We tried to recreate my child room as it looked at my parents' house. You can see that there is a weird TV painted. That was my real TV which I had there. It was not working anymore, but I wanted to keep it. So, I painted it in this hippie style. Some of the environments are more imaginative, like for example, the forest. It should remind one of the forest which is here around my corner from the place where I live now. But it's not the forest where the actual events were happening. Honestly, I don't remember much how it looked like then. I just wanted to create a safe space. I’m showing difficult experiences, but the actual visual representation – the tree, where is a mirror, or the place where the demon was born - is a recreation of the real tree which is very precious to me , it gives nice feeling to me. 

How about the high school? It looks like Hogwarts.

- Yes, we wanted to create it as a library in Hogwarts. At the end we decided to do a little bit different lightning, but it still reminds you that a lot. I love “Harry Potter”, so – again – it's like traumatic experience is visually represented by something what's close to me, so it’s easier for me to virtually step into it again and for the viewers it shows some kind of inner world of mine .

You mentioned, that using your voice is a kind of signature. “Darkening” has three language versions: Czech, English and German.

- Now, it already has Chinese and Korean. 

Do you read these translations?

- No, my voice is only for Czech and English. In this case we decided to hire actors. They were selected by our partners, but it was not done in a way that I would direct them. I just picked the voice and then the local collaborators did that recording. 

I wanted to ask you why “Darkening” is directed by the voice, but you have already answered that it's because of the voice therapy. Could you tell me something about this kind of therapy?

- It started at the horse racing events where I was using my voice a lot to support the horses. Back then I was not much loud, now I think I'm louder, but it was the only place where I could really vocalize myself. When we were creating “Darkening”, I started to think about this, and how it was liberating for me to use the voice and shout out some tensions. So, I started to go to the voice therapy sessions. And I'm still going there, it's like 7 years when I'm attending. It’s a beautiful space where you have around 10-15 persons and together at the beginning you are doing vocalizations of some syllables, trying to think about where it goes from: the belly, the chest or from the backs. It's about combination of the body imagination and the voice, that you are putting together. At first you are doing these exercises with the therapist, and the second half is about singing emotional songs which are connected with some of your emotional states. After 7 years with one therapist I am going to change it now. I'm curious how it will work with someone else, maybe I will discover something new.

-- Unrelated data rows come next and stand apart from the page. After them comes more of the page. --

theorem outWrite_keeps {P : State → Prop} (hP : Closed P) (s : State) (v : ℕ) (hs : P s) :
    P (outWrite s v) := by
  unfold outWrite
  repeat' first
    | with_reducible assumption
    | (extract_lets +onlyGivenNames y; refine (fun (_ : P y) => ?_) ?_; (on_goal 1 => clear_value y); (on_goal 2 => subst y))
    | (extract_lets +onlyGivenNames y; refine (fun (fy1 : ∀ t, P t → P (y t)) => ?_) ?_; (on_goal 1 => clear_value y); (on_goal 2 => (subst y; intro t ht; beta_reduce)))
    | (extract_lets +onlyGivenNames y; refine (fun (fy2 : ∀ t r, P t → P (y t r)) => ?_) ?_; (on_goal 1 => clear_value y); (on_goal 2 => (subst y; intro t r ht; beta_reduce)))
    | (extract_lets +onlyGivenNames y; refine (fun (fy3 : ∀ t r q, P t → P (y t r q)) => ?_) ?_; (on_goal 1 => clear_value y); (on_goal 2 => (subst y; intro t r q ht; beta_reduce)))
    | (extract_lets +onlyGivenNames y; refine (fun (fy4 : ∀ t r q p, P t → P (y t r q p)) => ?_) ?_; (on_goal 1 => clear_value y); (on_goal 2 => (subst y; intro t r q p ht; beta_reduce)))
    | (extract_lets +onlyGivenNames y; clear_value y) | with_reducible apply fy1 | with_reducible apply fy2
    | with_reducible apply fy3 | with_reducible apply fy4 | with_reducible apply State.setFld_keeps hP
    | with_reducible apply State.setBoot_keeps hP

end Sys2Proof.Machine
end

I must say that for me it was difficult to raise a voice. I was experiencing “Darkening” in the National Film Museum in Prague, and fortunately I was the only person there but even though I felt a little bit strange shouting publicly.

- Yes, it is fragile. It's not for everybody and it can be challenging.

There are two type of scenarios which can happen usually when you come to see the project and there are other people: you are afraid at the beginning and when you are doing this together with the other people, it can help you in a way that you can feel that all the others are doing the weird sounds. So it's kind of a protection; You know that it's socially allowed to do that, because the others are doing so. Then some kind of a relief is coming but it also can happen that some people really can't do this is, so they are staying silently and they are not putting the voice during the experience, which is also okay - you can go through the experience without using your voice.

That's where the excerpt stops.